Task to carry out:
Every record shown below should be duplicated exactly.

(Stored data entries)
= Beginning of Section =
-- ==== Sys2Proof/Laws/Port.lean ====
section
/-! SUPPORT. What issuing host writes and handing the recorder a record can do: of the host port they reach only the queue, the
dirty-page logging, the pending bits and the read in flight of functions. -/

namespace Sys2Proof.Machine

/-- What of a function the issue of its queue leaves alone. -/
def Fn.core (f : Fn) : Fn := { f with queue := [], dpl := {}, pba := 0, reading := false }

theorem issueOne_core (i : Nat) (f : Fn) (g : Fn) (o : List Out) (h : issueOne i f = some (g, o)) : g.core = f.core := by
  unfold issueOne at h
  dsimp only at h
  (repeat' split at h) <;> (try cases h) <;> simp_all [Fn.core]

theorem pump_core (i : Nat) : ∀ n f o, (pump i n f o).1.core = f.core := by
  intro n
  induction n with
  | zero => intro f o; rfl
  | succ n ih =>
    intro f o
    simp only [pump]
    split
    · rfl
    · rename_i g o' h
      rw [ih, issueOne_core i f g o' h]

/-- Two states whose host ports differ at most in what `Fn.core` forgets. -/
def SamePort (s t : State) : Prop :=
  ({ t.host with fns := [] } : HostPort) = { s.host with fns := [] } ∧ ∀ j, (t.fn j).core = (s.fn j).core

theorem SamePort.refl (s : State) : SamePort s s := ⟨rfl, fun _ => rfl⟩

theorem SamePort.trans {s t u : State} (h : SamePort s t) (k : SamePort t u) : SamePort s u :=
  ⟨k.1.trans h.1, fun j => (k.2 j).trans (h.2 j)⟩

theorem SamePort.of_host {s t : State} (h : t.host = s.host) : SamePort s t :=
  ⟨by rw [h], fun j => by simp [State.fn, h]⟩

theorem SamePort.modFn {s : State} {i : Nat} {g : Fn → Fn} (h : ∀ f, (g f).core = f.core) : SamePort s (s.modFn i g) := by
  refine ⟨rfl, fun j => ?_⟩
  rw [State.fn_modFn]
  split <;> simp [*]

theorem service_samePort (s : State) (i : Nat) : SamePort s (s.service i) := by
  refine ⟨rfl, fun j => ?_⟩
  have : (s.service i).fn j = if j = i then (pump i (((s.fn i).queue.map itemCost).sum + 1) (s.fn i) []).1 else s.fn j := by
    simp only [State.service, State.setFn, State.fn, mget_mset]
  rw [this]
  split
  · subst j; exact pump_core _ _ _ _
  · rfl

theorem issue_samePort (s : State) (i : Nat) (items : List HpItem) : SamePort s (s.issue i items) := by
  unfold State.issue
  exact (SamePort.modFn fun f => by simp [Fn.core]).trans (service_samePort _ _)

theorem raiseVector_samePort (s : State) (i v : Nat) : SamePort s (s.raiseVector i v) := issue_samePort _ _ _

theorem hostWrite_samePort (s : State) (i a : Nat) (d : Bytes) : SamePort s (s.hostWrite i a d) := issue_samePort _ _ _

theorem raiseDevice_samePort (s : State) (v : Nat) : SamePort s (s.raiseDevice v) := by
  unfold State.raiseDevice
  split
  · exact SamePort.of_host rfl
  · exact (SamePort.of_host rfl).trans (raiseVector_samePort _ _ _)

theorem logIrq_samePort (s : State) (b : Nat) : SamePort s (s.logIrq b) := by
  unfold State.logIrq
  split
  · exact .refl s
  · exact (SamePort.of_host rfl).trans (raiseDevice_samePort _ _)

theorem enterRecord_samePort (s : State) (e : Event) (n : Nat) (c : Bool) : SamePort s (s.enterRecord e n c) := by
  unfold State.enterRecord
  dsimp only
  generalize hu : State.modStream _ _ _ = u
  have h1 : SamePort s u := SamePort.of_host (by subst hu; simp)
  generalize hv : (if e.stream = devStream then _ else _ : State) = v
  have h2 : SamePort u v := by subst hv; split <;> first | exact logIrq_samePort _ _ | exact .refl _
  split
  · exact (h1.trans h2).trans (logIrq_samePort _ _)
  · exact h1.trans h2

theorem acceptRecord_samePort (s : State) (e : Event) (n : Nat) (c : Bool) : SamePort s (s.acceptRecord e n c) := by
  unfold State.acceptRecord
  (repeat' split) <;> first | exact enterRecord_samePort _ _ _ _ | exact SamePort.of_host rfl

theorem budgetRecord_samePort (s : State) (e : Event) (n : Nat) (c : Bool) : SamePort s (s.budgetRecord e n c) := by
  unfold State.budgetRecord
  split
  · exact SamePort.of_host (by simp [State.dropRecord])
  · exact (SamePort.of_host (by simp)).trans (acceptRecord_samePort _ _ _ _)

/-- A record handed to the recorder leaves the host port but for what `Fn.core` forgets. -/
theorem record_samePort (s : State) (e : Event) : SamePort s (s.record e) := by
  unfold State.record
  (repeat' split) <;> first | exact .refl _ | exact acceptRecord_samePort _ _ _ _ | exact SamePort.of_host rfl |
    exact budgetRecord_samePort _ _ _ _

theorem recordBoth_samePort (s : State) (e : Event) (g : Option Nat) : SamePort s (s.recordBoth e g) := by
  unfold State.recordBoth
  dsimp only
  split
  · exact record_samePort _ _
  · exact (record_samePort _ _).trans (record_samePort _ _)

end Sys2Proof.Machine
end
= End of Section =
Written response:
-- ==== Sys2Proof/Laws/Port.lean ====
section
/-! SUPPORT. What issuing host writes and handing the recorder a record can do: of the host port they reach only the queue, the
dirty-page logging, the pending bits and the read in flight of functions. -/

namespace Sys2Proof.Machine

/-- What of a function the issue of its queue leaves alone. -/
def Fn.core (f : Fn) : Fn := { f with queue := [], dpl := {}, pba := 0, reading := false }

theorem issueOne_core (i : Nat) (f : Fn) (g : Fn) (o : List Out) (h : issueOne i f = some (g, o)) : g.core = f.core := by
  unfold issueOne at h
  dsimp only at h
  (repeat' split at h) <;> (try cases h) <;> simp_all [Fn.core]

theorem pump_core (i : Nat) : ∀ n f o, (pump i n f o).1.core = f.core := by
  intro n
  induction n with
  | zero => intro f o; rfl
  | succ n ih =>
    intro f o
    simp only [pump]
    split
    · rfl
    · rename_i g o' h
      rw [ih, issueOne_core i f g o' h]

/-- Two states whose host ports differ at most in what `Fn.core` forgets. -/
def SamePort (s t : State) : Prop :=
  ({ t.host with fns := [] } : HostPort) = { s.host with fns := [] } ∧ ∀ j, (t.fn j).core = (s.fn j).core

theorem SamePort.refl (s : State) : SamePort s s := ⟨rfl, fun _ => rfl⟩

theorem SamePort.trans {s t u : State} (h : SamePort s t) (k : SamePort t u) : SamePort s u :=
  ⟨k.1.trans h.1, fun j => (k.2 j).trans (h.2 j)⟩

theorem SamePort.of_host {s t : State} (h : t.host = s.host) : SamePort s t :=
  ⟨by rw [h], fun j => by simp [State.fn, h]⟩

theorem SamePort.modFn {s : State} {i : Nat} {g : Fn → Fn} (h : ∀ f, (g f).core = f.core) : SamePort s (s.modFn i g) := by
  refine ⟨rfl, fun j => ?_⟩
  rw [State.fn_modFn]
  split <;> simp [*]

theorem service_samePort (s : State) (i : Nat) : SamePort s (s.service i) := by
  refine ⟨rfl, fun j => ?_⟩
  have : (s.service i).fn j = if j = i then (pump i (((s.fn i).queue.map itemCost).sum + 1) (s.fn i) []).1 else s.fn j := by
    simp only [State.service, State.setFn, State.fn, mget_mset]
  rw [this]
  split
  · subst j; exact pump_core _ _ _ _
  · rfl

theorem issue_samePort (s : State) (i : Nat) (items : List HpItem) : SamePort s (s.issue i items) := by
  unfold State.issue
  exact (SamePort.modFn fun f => by simp [Fn.core]).trans (service_samePort _ _)

theorem raiseVector_samePort (s : State) (i v : Nat) : SamePort s (s.raiseVector i v) := issue_samePort _ _ _

theorem hostWrite_samePort (s : State) (i a : Nat) (d : Bytes) : SamePort s (s.hostWrite i a d) := issue_samePort _ _ _

theorem raiseDevice_samePort (s : State) (v : Nat) : SamePort s (s.raiseDevice v) := by
  unfold State.raiseDevice
  split
  · exact SamePort.of_host rfl
  · exact (SamePort.of_host rfl).trans (raiseVector_samePort _ _ _)

theorem logIrq_samePort (s : State) (b : Nat) : SamePort s (s.logIrq b) := by
  unfold State.logIrq
  split
  · exact .refl s
  · exact (SamePort.of_host rfl).trans (raiseDevice_samePort _ _)

theorem enterRecord_samePort (s : State) (e : Event) (n : Nat) (c : Bool) : SamePort s (s.enterRecord e n c) := by
  unfold State.enterRecord
  dsimp only
  generalize hu : State.modStream _ _ _ = u
  have h1 : SamePort s u := SamePort.of_host (by subst hu; simp)
  generalize hv : (if e.stream = devStream then _ else _ : State) = v
  have h2 : SamePort u v := by subst hv; split <;> first | exact logIrq_samePort _ _ | exact .refl _
  split
  · exact (h1.trans h2).trans (logIrq_samePort _ _)
  · exact h1.trans h2

theorem acceptRecord_samePort (s : State) (e : Event) (n : Nat) (c : Bool) : SamePort s (s.acceptRecord e n c) := by
  unfold State.acceptRecord
  (repeat' split) <;> first | exact enterRecord_samePort _ _ _ _ | exact SamePort.of_host rfl

theorem budgetRecord_samePort (s : State) (e : Event) (n : Nat) (c : Bool) : SamePort s (s.budgetRecord e n c) := by
  unfold State.budgetRecord
  split
  · exact SamePort.of_host (by simp [State.dropRecord])
  · exact (SamePort.of_host (by simp)).trans (acceptRecord_samePort _ _ _ _)

/-- A record handed to the recorder leaves the host port but for what `Fn.core` forgets. -/
theorem record_samePort (s : State) (e : Event) : SamePort s (s.record e) := by
  unfold State.record
  (repeat' split) <;> first | exact .refl _ | exact acceptRecord_samePort _ _ _ _ | exact SamePort.of_host rfl |
    exact budgetRecord_samePort _ _ _ _

theorem recordBoth_samePort (s : State) (e : Event) (g : Option Nat) : SamePort s (s.recordBoth e g) := by
  unfold State.recordBoth
  dsimp only
  split
  · exact record_samePort _ _
  · exact (record_samePort _ _).trans (record_samePort _ _)

end Sys2Proof.Machine
end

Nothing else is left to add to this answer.